AMBER Archive (2005)

Subject: RE: AMBER: How to use XLEAP to link one atom in a monomer to another atom in another monomer? (where both the 2 monomers are in a same pdb file)

From: Ross Walker (ross_at_rosswalker.co.uk)
Date: Mon Nov 21 2005 - 10:33:44 CST


Dear Jiapu,

> My pdb file is including two chains: chain A and chain B. I
> want link an
> atom in chain A to another atom in Chain B by a bond.
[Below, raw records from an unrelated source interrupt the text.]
-- ==== Sys2Proof/Machine/Ports.lean ====
section
/-! DEFINITION. Link-level commands of Mirist: flits, IDENT, FENCE, lanes, port states, flows' timers, time (ch. 18). -/

namespace Sys2Proof.Machine

/-- Whether a port carries flits. -/
def portLive (s : State) (p : Nat) : Bool := (portOf s p).st == .up || (portOf s p).st == .sleep

/-- Take the peer's ACKSEQ: what it covers leaves the retry buffer; none when it lies outside the window (R429). -/
def takeAck (x : LnkPort) (ack : Nat) : Option LnkPort :=
  if x.retry.contains ack then
    some { x with retry := (x.retry.dropWhile (· != ack)).drop 1 }
  else if (ack + 1) % 1024 = (x.retry.head?.getD x.txSeq) then some x
  else none

/-- Take returned credits; none when a class would exceed its size (R430, Table 18-6). -/
def takeCredits (x : LnkPort) (vc : Nat) (h : Bool) (n : Nat) : Option LnkPort :=
  let c := portVc x vc
  let v := (if h then c.credH else c.credL) + n
  if classSize vc < v then none
  else some (modVc x vc fun c => if h then { c with credH := v } else { c with credL := v })

/-- Count corrected symbols of a flit, each on the lane of its number modulo the width (R428, R441). -/
def takeErrors (now : Nat) (x : LnkPort) (f : Flit) : LnkPort :=
  let fresh := decide (x.ceFrom + 1000000 ≤ now)
  let base := if fresh then [] else x.laneCe
  let ce := f.errs.foldl (fun t i => tabMod t (laneBase x.lanesOk x.width + i % max 1 x.width) 0 (· + 1)) base
  { x with ceSymbols := satAdd 32 x.ceSymbols f.errs.length, laneCe := ce, ceFrom := if fresh then now else x.ceFrom }

/-- Discard a flit and NAK the expected SEQ (R429). -/
def nakFlit (s : State) (p : Nat) : State := sendControl s p 2 [(portOf s p).rxSeq]

/-- Bring a port back to the widest group of its lanes. -/
def portAwake (x : LnkPort) : LnkPort :=
  if x.st == .sleep then { x with st := .up, width := laneWidth x.lanesOk, wakeSent := false } else x

/-- A link control flit acts (R427): bulk credits, the peer's width change, which ends a sleep, or its sleep entry. -/
def takeControl (s : State) (p : Nat) (c : LinkCtl) : State :=
  match c with
  | .ident | .nak | .fence => s
  | .credits vc h n =>
    match takeCredits (portOf s p) vc h n with
    | some x => pumpFlows (modPort s p fun _ => x)
    | none => linkReset s p .credit
  | .width w =>
    if !([1, 2, 4, 8].contains w) then linkReset s p .header
    else if (portOf s p).st == .sleep then pumpFlows (modPort (modPort s p portAwake) p fun x => { x with width := min w x.width })
    else if (portOf s p).width = w then s
    else setWidth s p w
  | .sleepEntry => modPort s p fun x => { x with st := .sleep, width := 0, wakeSent := false }
  | .unknown => linkReset s p .header

/-- A data flit comes into the receive buffer; one beyond its class's space is the partner's violation (R430, R431). -/
def bufferFlit (s : State) (p : Nat) (f : Flit) : Option State :=
  let c := portVc (portOf s p) f.vc.val
  if classSize f.vc.val ≤ (if f.clsH then c.heldH else c.heldL) then none
  else some (modPort s p fun x => modVc x f.vc.val fun c =>
    { c with heldL := if f.clsH then c.heldL else c.heldL + 1, heldH := if f.clsH then c.heldH + 1 else c.heldH })

/-- Take a sequenced flit that arrived in order: a control flit acts, the packet under way on its VC grows or ends (R430,
R433). -/
def takeFlit (s : State) (p : Nat) (f : Flit) : State :=
  let s0 := modPort s p fun x => { x with rxSeq := (x.rxSeq + 1) % 1024 }
  if f.fkind ≠ 0 then takeControl s0 p f.ctl
  else match bufferFlit s0 p f with
  | none => linkReset s0 p .credit
  | some s1 =>
    let run := (portVc (portOf s1 p) f.vc.val).run + 1
    if f.vc.val = 0 ∧ (2 ≤ run ∨ !f.last) then linkReset s1 p .length
    else if 16 < run ∨ (run = 16 ∧ !f.last) then linkReset s1 p .length
    else modPort s1 p fun x => modVc x f.vc.val fun c => { c with run := if f.last then 0 else run }

/-- The checks of a received flit in order: errors, FKIND, STOP, ACKSEQ, credits, SEQ. -/
def flitIn (s : State) (p : Nat) (f : Flit) : State :=
  if 4 ≤ f.errs.length then nakFlit s p
  else
    let s1 := modPort s p fun x => { takeErrors (nowNs s) x f with stopRx := f.stop }
    if f.fkind = 3 then linkReset s1 p .header
    else match takeAck (portOf s1 p) f.ackSeq with
      | none => linkReset s1 p .seqWindow
      | some x =>
        match takeCredits x f.crVc.val f.crH f.crN with
        | none => linkReset s1 p .credit
        | some y =>
          let s2 := pumpFlows (modPort s1 p fun _ => y)
          let ahead := (f.seq + 1024 - y.rxSeq) % 1024
          if f.fkind = 2 then s2
          else if ahead = 0 then takeFlit s2 p f
          else if ahead < 512 then nakFlit s2 p
          else linkReset s2 p .seqWindow

/-- FLIT_RECEIVE (R427 to R432). -/
def execFlitReceive (p : Fin 24) (f : Flit) (s : State) : Res :=
  if portLive s p.val then .next (flitIn s p.val f) else .next s

/-- NAK_RECEIVE (R429): replay from the named SEQ; one not held is a protocol error. -/
def execNakReceive (p : Fin 24) (seq : Nat) (s : State) : Res :=
  if !portLive s p.val then .next s
  else
    let x := portOf s p.val
    if x.retry.contains seq then
      .next (replay (modPort s p.val fun x => { x with retry := x.retry.dropWhile (· != seq) }) p.val)
    else if seq = x.txSeq then .next (replay (modPort s p.val fun x => { x with retry := [] }) p.val)
    else .next (linkReset s p.val .seqWindow)

/-- Whether the image's table expects module `d` and its port on port `p` (R426, R438). -/
def peerOk (s : State) (p d port : Nat) : Bool :=
  let m := s.lnk.modNum
  let listed := d != m && (routeOf s d).primary.testBit p
  if s.lnk.topo = 1 then listed
  else if s.lnk.topo = 2 then
    let k := p / 8
    let a := torusCoord m k
    let b := torusCoord d k
    let n := torusExtent s k
    let same := (List.range 3).all fun i => i == k || torusCoord m i == torusCoord d i
    let step := if p % 8 < 4 then b == (a + 1) % n else a == (b + 1) % n
    listed && same && step && port == (if p % 8 < 4 then p + 4 else p - 4)
  else false

/-- IDENT_RECEIVE (R426): equal to what the image expects, the port is UP; different, it is held in MISWIRE. -/
def execIdentReceive (p : Fin 24) (module peerPort group topo : Nat) (s : State) : Res :=
  if (portOf s p.val).st ≠ .training then .next s
  else
    let ok := peerOk s p.val module peerPort && group == s.lnk.groupId && topo == s.lnk.topo
    if ok then
      let s1 := modPort s p.val fun x =>
        let lanes := if x.lanesOk = 0 then 0xFF else x.lanesOk
        fullCredits { x with st := if s.pwr.sleep == .asleep then .sleep else .up, lanesOk := lanes,
                             width := if s.pwr.sleep == .asleep then 0 else laneWidth lanes, peerMod := module,
                             peerPort := peerPort, txSeq := 0, rxSeq := 0, retry := [], burst := [] }
      let s2 := refreshRoutes s1
      .next (if (s2.lnk.masters.find? (canReach s2)).any (· < s2.lnk.master) then pickMaster s2 else s2)
    else
      let s1 := modPort s p.val fun x => { x with st := .miswire, peerMod := module, peerPort := peerPort }
      .next (pushErr s1 .lnkMiswire { unit := portUnit p.val, detail := [p.val, module, peerPort] })

/-- FENCE_RECEIVE (R443): the port is FENCED by its partner; nothing counts against it. -/
def execFenceReceive (p : Fin 24) (s : State) : Res :=
  if portLive s p.val then .next (portOut s p.val .fencedByPeer) else .next s

/-- ACK_RECEIVE (R435): cumulative; an emptied flow is done. -/
def execAckReceive (flow pseq : Nat) (s : State) : Res :=
  let tx := s.lnk.tx.map fun f => if f.flow = flow then { f with pkts := f.pkts.filter fun k => decide (pseq < k.pseq) } else f
  let s1 := { s with lnk := { s.lnk with tx := tx.filter fun f => !f.pkts.isEmpty } }
  .next ((tx.filter fun f => f.pkts.isEmpty).foldl (fun s f => match f.op with
    | .serve p h => serveEnd s p h
    | .spill p h true => spillDone s p h
    | _ => s) s1)

/-- Acknowledge a flow to its source on VC0 (R435). -/
def sendAck (s : State) (smod flow : Nat) : State :=
  match s.lnk.rx.find? fun r => r.smod == smod && r.flow == flow with
  | none => s
  | some r =>
    let rx := s.lnk.rx.map fun q => if q = r then { q with unacked := 0 } else q
    sendVc0 { s with lnk := { s.lnk with rx := rx } } smod 0x10 [flow, r.next - 1]

/-- ACK_TIMER (R435): 5 µs after the oldest unacknowledged delivery. -/
def execAckTimer (smod flow : Nat) (s : State) : Res :=
  let due := s.lnk.rx.any fun r => r.smod == smod && r.flow == flow && r.unacked != 0 && decide (r.since + 5000 ≤ nowNs s)
  .next (if due then sendAck s smod flow else s)

/-- RESEND_TIMER (R435): unacknowledged for 100 µs a packet is sent again; after its third resend the flow fails. -/
def execResendTimer (flow pseq : Nat) (s : State) : Res :=
  match (s.lnk.tx.find? fun f => f.flow == flow).bind fun f => f.pkts.find? fun k => k.pseq == pseq with
  | none => .next s
  | some k =>
    let due := match k.sentAt with
      | some t => decide (t + 100000 ≤ nowNs s)
      | none => false
    if !due then .next s
    else if 3 ≤ k.tries then .next (flowFail s flow)
    else
      let tx := s.lnk.tx.map fun f => if f.flow = flow then
        { f with pkts := f.pkts.map fun j => if j.pseq = pseq then { j with sentAt := none, tries := j.tries + 1 } else j } else f
      .next (pumpFlows { s with lnk := { s.lnk with tx := tx } })

/-- A source stops a handoff that was arriving: what it holds here is freed (R329). -/
def dropArriving (s : State) (flow : Nat) : State :=
  (s.slots.filter fun e => e.2.st == .admitting && (e.2.target.map Prod.snd) == some flow).foldl (fun s e =>
    setSlot (releasePages s e.1) e.1 { Slot.init with admits := e.2.admits }) s

/-- QUENCH_RECEIVE (R437): the flow stops, its packets go, and its operation ends by the reason. -/
def execQuenchReceive (flow : Nat) (why : Quench) (s : State) : Res :=
  match s.lnk.tx.find? fun f => f.flow == flow with
  | none => .next (if why = .cancelled then dropArriving s flow else s)
  | some f =>
    let s1 := { s with lnk := { s.lnk with tx := s.lnk.tx.filter fun g => g.flow != flow } }
    match f.op, why with
    | .send t tag, .refused => .next (moveFault (dropInfl s1 t tag) t .badRange)
    | .send t tag, _ => .next (dropInfl s1 t tag)
    | .handoff n, .cancelled => .next (modSlot s1 n fun x => { x with retryAt := none })
    | .handoff n, _ => .next (if (slotOf s1 n).st == .handoff then handoffTry s1 n else s1)
    | .serve p h, _ => .next (serveEnd s1 p h)
    | .spill p h _, _ => .next (spillFails s1 p h)
    | .page p h, _ => .next (copyFails (dropRemote s1 p h) p h false)
    | _, _ => .next s1

/-- ROUTE_RECEIVE (R440): reachability of a module. -/
def execRouteReceive (dst : Fin 64) (reachable : Bool) (s : State) : Res :=
  let r := routeOf s dst.val
  let ok := reachable && (routeNow s r).reachable
  if dst.val = s.lnk.modNum || r.reachable = ok then .next s
  else
    let s1 := { s with lnk := { s.lnk with routes := tabSet s.lnk.routes dst.val { r with reachable := ok } Route.init } }
    if ok then .next (pumpFlows s1)
    else
      let ps := pathParts s1 (· == dst.val)
      let s2 := if ps.isEmpty then s1 else declareEvent s1 0x21 ps
      .next (lostModule s2 dst.val)

/-- WAKE_MESSAGE (R517). -/
def execWakeMessage (peer : Fin 64) (s : State) : Res := .next (wakeUp s (.group peer))

/-- LANE_ERROR_WINDOW (R441): above 10⁻⁵ corrected symbols over 10 ms the lane is dropped. -/
def execLaneErrorWindow (p : Fin 24) (lane : Fin 8) (corrected symbols : Nat) (s : State) : Res :=
  .next (if symbols < corrected * 100000 then dropLane s p.val lane.val else s)

/-- LANE_DROP (R441). -/
def execLaneDrop (p : Fin 24) (lane : Fin 8) (s : State) : Res := .next (dropLane s p.val lane.val)

/-- PORT_DOWN (R442). -/
def execPortDown (p : Fin 24) (s : State) : Res :=
  match (portOf s p.val).st with
  | .up | .sleep | .training => .next (portDown s p.val)
  | _ => .next s

/-- RETRAIN_ATTEMPT (R442): once a second a down port tries; a trained PHY exchanges IDENT next. -/
def execRetrainAttempt (p : Fin 24) (trained : Bool) (s : State) : Res :=
  if (portOf s p.val).st = .down ∧ trained ∧ s.boot.applied then
    .next (trainPort s p.val)
  else .next s

/-- A RETRAIN write (R441, Table 18-10): ignored on a FENCED port; otherwise the port leaves service and trains. -/
def retrainPort (s : State) (o : Origin) (p : Nat) : State :=
  let off := 0x80008 + p * 0x400
  match (portOf s p).st with
  | .fenced | .fencedByPeer => ledger s o { obj := 0, act := 1, width := 4, target := off, new := 1 }
  | st =>
    let s1 := ledger s o { obj := 0, width := 4, target := off, new := 1 }
    trainPort (if st == .up || st == .sleep then portOut s1 p .training else s1) p

/-- LNK_RETRAIN_WRITE (R451). -/
def execLnkRetrainWrite (o : Origin) (p : Fin 24) (s : State) : Res :=
  match o with
  | .pf0 | .relay _ => .next (if s.side.mainOn && s.boot.st == .run then retrainPort s o p.val else s)
  | _ => .next s

/-- LINK_LAYER_RESET (R444, Table 18-6). -/
def execLinkLayerReset (p : Fin 24) (why : ProtoCase) (s : State) : Res := .next (linkReset s p.val why)

/-- STOP_TIMEOUT (R432): STOP held for more than 100 µs is a protocol error. -/
def execStopTimeout (p : Fin 24) (s : State) : Res :=
  .next (if (portOf s p.val).stopRx then linkReset s p.val .stopHeld else s)

/-- Whether a data packet to `d` is held because no port of its path is awake (R447). -/
def sleepHeld (s : State) (d vc : Nat) : Bool := vc != 0 && (pathPorts s d vc).isEmpty

/-- SLEEP_PACKET_TIMEOUT (R447): the flow of a packet held for 10 ms fails; one passing through is discarded here, and its flow
fails at its source (R435). -/
def execSleepPacketTimeout (flow : Nat) (s : State) : Res :=
  let s1 := dropTransit s fun k => k.hdr.flow == flow && sleepHeld s k.hdr.dmod k.hdr.vc.val
  let held := s1.lnk.tx.any fun f => f.flow == flow && (f.pkts.any fun k => k.sentAt.isNone) && sleepHeld s f.dst f.vc
  .next (if held then flowFail s1 flow else s1)

/-! ### Group time (R448, R449) -/

/-- The lowest port up to each neighbour. -/
def neighbourPorts (s : State) : List Nat :=
  (List.range 24).filter fun p => portLive s p &&
    !((List.range p).any fun q => portLive s q && (portOf s q).peerMod == (portOf s p).peerMod)

/-- TIME_EXCHANGE (R448): a TIME packet to each neighbour over one port. -/
def execTimeExchange (s : State) : Res :=
  .next ((neighbourPorts s).foldl (fun s p =>
    emit (portSend s p 0 1 false) (.packet p (portOf s p).peerMod 0 0x13 [nowNs s])) s)

/-- Whether a neighbour is the one this module follows: fewest hops from the master, the lower number of equals. -/
def follows (s : State) (m hops : Nat) : Bool :=
  s.lnk.master != s.lnk.modNum && s.lnk.hops.all fun h => h.1 == m || decide (hops < h.2) || (h.2 == hops && decide (m < h.1))

/-- TIME_RECEIVE (R448, R449, R47): the four timestamps give the offset, positive when this module is behind. -/
def execTimeReceive (peer : Fin 64) (hops t1 t2 t3 t4 : Nat) (s : State) : Res :=
  let hs := (s.lnk.hops.filter fun h => h.1 != peer.val) ++ [(peer.val, hops)]
  let s1 := { s with lnk := { s.lnk with hops := hs } }
  if s.lnk.topo = 0 || !follows s1 peer.val hops then .next s1
  else
    let off : Int := (((t2 : Int) - t1) + ((t3 : Int) - t4)) / 2
    if s.side.gsyncLock then
      let ms := (off + 500000) / 1000000
      .next (if ms = 0 then s1 else discipline s1 1 (ms * 1000000))
    else .next (discipline s1 2 off)

/-- MASTER_TIMEOUT (R449): a master unreachable for 10 ms gives way to the next by the rule. -/
def execMasterTimeout (s : State) : Res :=
  if canReach s s.lnk.master then .next s else .next (pickMaster s)

end Sys2Proof.Machine
end

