/-- The row checks of QK and PV (R112, R113, R130). -/
def streamCheck (s : State) (t : Nat) (y : Tile) (m hwc : Nat) : Check :=
  let gang := hwc == 16
  let top := if gang then 2 * (livePairs s t).length else (liveRows s t).length
  let rs := (maskBits m).filterMap fun l => if gang then physRow s t true l else rowFor s t y l
  if (maskBits m).any fun l => decide (top ≤ l) then .fault .aeRange .badRange
  else if rs.any (fun r => !(rowAt y r).inited || (rowAt y r).gang != gang) then .fault .aeState .badState
  else if halfPair rs fun _ => gang then .fault .aeState .badState
  else .go

/-- The row checks of a SOFT: mask bits beyond the rows in service, half a ganged pair (R113, R130). -/
def softCheck (y : Tile) (m : Nat) (row : Nat → Option Nat) (gang : Option Bool) : Check :=
  let rs := (maskBits m).filterMap row
  if (maskBits m).any fun l => (row l).isNone then .fault .aeRange .badRange
  else if halfPair rs fun r => gang.getD (rowAt y r).gang then .fault .aeState .badState
  else .go

/-- The buffer checks of an AE instruction against the states to come (R129). -/
def bufCheck (s : State) (t : Nat) (x : Tile) (op : Op) : Check :=
  let y := aeFuture s t x
  match op with
  | .qk m b _ _ hwc .. =>
    match streamCheck s t y m hwc with
    | .go => if (softRows y (rowsFor s t y m)).all fun r => (bufOf (rowAt y r) b).st == .empty then .go
             else .fault .aeState .badState
    | c => c
  | .pv m b n hwc .. =>
    match streamCheck s t y m hwc with
    | .go => if (softRows y (rowsFor s t y m)).all fun r =>
                  let c := bufOf (rowAt y r) b
                  c.st == .logp && c.nkeys == n && c.order == (rowAt y r).pvs then .go
             else .fault .aeState .badState
    | c => c
  | .softBlock m b =>
    match softCheck y m (rowFor s t y) none with
    | .go => if (softRows y (rowsFor s t y m)).all fun r => (bufOf (rowAt y r) b).st == .scored then .go
             else .fault .aeState .badState
    | c => c
  | .softExport m _ => softCheck y m (rowFor s t y) none
  | .softInit m _ gang => softCheck y m (physRow s t gang) (some gang)
  | _ => .go

/-! ### Row records (R114) -/

/-- Whether the reserved bytes of a row record are zero; `hi` for the second record of a ganged pair. -/
def recReserved (x : Tile) (a : Nat) (hi : Bool) : Bool :=
  let z (o n : Nat) : Bool := (stRead x (a + o) n).all (· == 0)
  if hi then z 256 64 else z 257 3 && z 274 46

/-- The rows of an INIT in ascending logical order, with their record addresses. -/
def initRecs (s : State) (t : Nat) (m addr : Nat) (gang : Bool) : List (Nat × Nat) :=
  ((maskBits m).zipIdx).filterMap fun e => (physRow s t gang e.1).map fun r => (r, addr * 64 + e.2 * 320)

/-- Whether INIT's records pass R115. -/
def initOk (s : State) (t : Nat) (x : Tile) (m addr : Nat) (gang : Bool) : Bool :=
  (initRecs s t m addr gang).all fun e => recReserved x e.2 (gang && e.1 % 2 == 1)

/-- Load one row record (R114). -/
def loadRow (x : Tile) (gang : Bool) (e : Nat × Nat) : Tile :=
  let a := e.2
  let q : Tab (BitVec 16) := (List.range 128).foldl (fun t j => tabSet t j (BitVec.ofNat 16 (leNat (stRead x (a + 2 * j) 2))) 0) []
  let hi := gang && e.1 % 2 == 1
  modRow x e.1 fun r =>
    let r1 := { initRow r gang with q := q }
    if hi then r1
    else { r1 with qexp := sInt 8 (leNat (stRead x (a + 256) 1)), posLo := leNat (stRead x (a + 260) 4),
                   posHi := leNat (stRead x (a + 264) 4), treeBase := leNat (stRead x (a + 268) 4),
                   anc := leNat (stRead x (a + 272) 2) }

/-! ### Feeds (R132) -/

/-- The FIFO of a feed: 1 EXP_A, 2 EXP_B. -/
def aeFifo (x : Tile) (f : Nat) : List Byte := (if f = 1 then x.fifoA else x.fifoB).map FeedByte.byte
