/-- WIN.CLOSE (R202, R207): nothing new is accepted; its ranges stay in the scoreboard until it retires (R209). -/
def execWinClose (t : Fin 1024) (id : Fin 8) (s : State) (rs : RangeSet := RangeSet.none) : Res :=
  .next (ctlIssueNow s t (.winClose t id rs) 0xB1 (chkWinClose id) fun x g =>
    setTile s t (stepPc (modWin x id fun v => { v with closing := true, retiring := true, board := g }) (x.pc + 1)))

/-- WIN_CLOSE_RETIRE (R202): every accepted put and started get has finished; the window is closed. -/
def execWinCloseRetire (t : Fin 1024) (id : Fin 8) (s : State) : Res :=
  let w := winOf (tileOf s t) id
  if w.opened && w.closing && w.pend = 0 then
    .next (settle (modTile s t fun x => modWin x id fun v =>
      { v with opened := false, closing := false, retiring := false, board := [] }) t)
  else .next s

/-! ### Transfers end (R230, R252, R256, R258) -/

/-- The columns whose values lie in a class A line: every column of the step where the line holds a parameter block or a
record that carries none (R256). -/
def lineColumns (s : State) (p line : Nat) : List Nat :=
  match (partOf s p).exec with
  | none => []
  | some e =>
    let named := (Sys2Proof.Config.aColumns e.version line).filter fun i => decide (i < e.cols.length)
    if named.isEmpty then List.range e.cols.length else named

/-- The step's answer to a class A line that failed (R256): the record, the step abandoned and run again; on the
re-run, at the same channel, the channel is counted and the step's requests are pre-empted. -/
def aCrcFault (s : State) (t a : Nat) : State :=
  match partOfTile s t, regionAt s a with
  | some p, some n =>
    let c := chanOf s n a
    let key := (p, execNum s p, c)
    let again := inRerun s t && s.mem.aRepeat.contains key
    let cols := lineColumns s p (a / 64)
    let rec' (s : State) : State := pushErr s .memACrc
      { unit := chanUnit c, block := some (a / 2048 * 2048), part := p, step := execNum s p, detail := (a / 64) :: cols }
    if again then
      let s1 := countFault s (chanUnit c) rec'
      abandonStep { s1 with mem := { s1.mem with aRepeat := s1.mem.aRepeat.erase key } } p ⟨.preempted, 0, false, none, false, 0, some cols, false, false⟩
    else
      let s1 := rec' { s with mem := { s.mem with aRepeat := s.mem.aRepeat ++ [key] } }
      waitFault s1 t
  | _, _ => s

/-- What a load brings of one granule, `err` being what its read's check shows (R254 to R258): zeros from a poisoned block,
whose step is tainted; a failed class A line's bytes are free. -/
def loadLine (s : State) (t laddr a : Nat) (err : LineErr) : State :=
  let put (s : State) (bs : List Byte) : State := modTile s t fun x => stWrite x (laddr * 64) bs
  let (s0, k) := lineRead s a err ⟨0, t⟩
  match k with
  | 0 => put s0 (memRead s0 a 64)
  | 1 =>
    let (k, s1) := drawFree s0 16
    aCrcFault (put s1 ((List.range 16).flatMap fun i => leBytes 4 (Sys2Proof.Config.freeWord (k + i)).toNat)) t a
  | _ =>
    let s1 := put s0 (List.replicate 64 (0 : Byte))
    match partOfTile s1 t with
    | some p => readPoisoned s1 p (blockOf a)
    | none => s1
Chain A has the
> residues numbered from 119 to 226, and chain B has the same residue
> numbers.
> For example, if I want to link a bond between chainA.residue179.SG and
> chainB.residue214.SG, then how to use xleap's "bond" command?

I believe that inside leap the residue numbers are unique. Leap achieves
this by incrementing by 10,000 (I think) the residue numbers for each chain.
Thus chain A would have residues numbered 1 -> Nres, chain B would have the
residues numbered 10001 -> (10000 + Nres)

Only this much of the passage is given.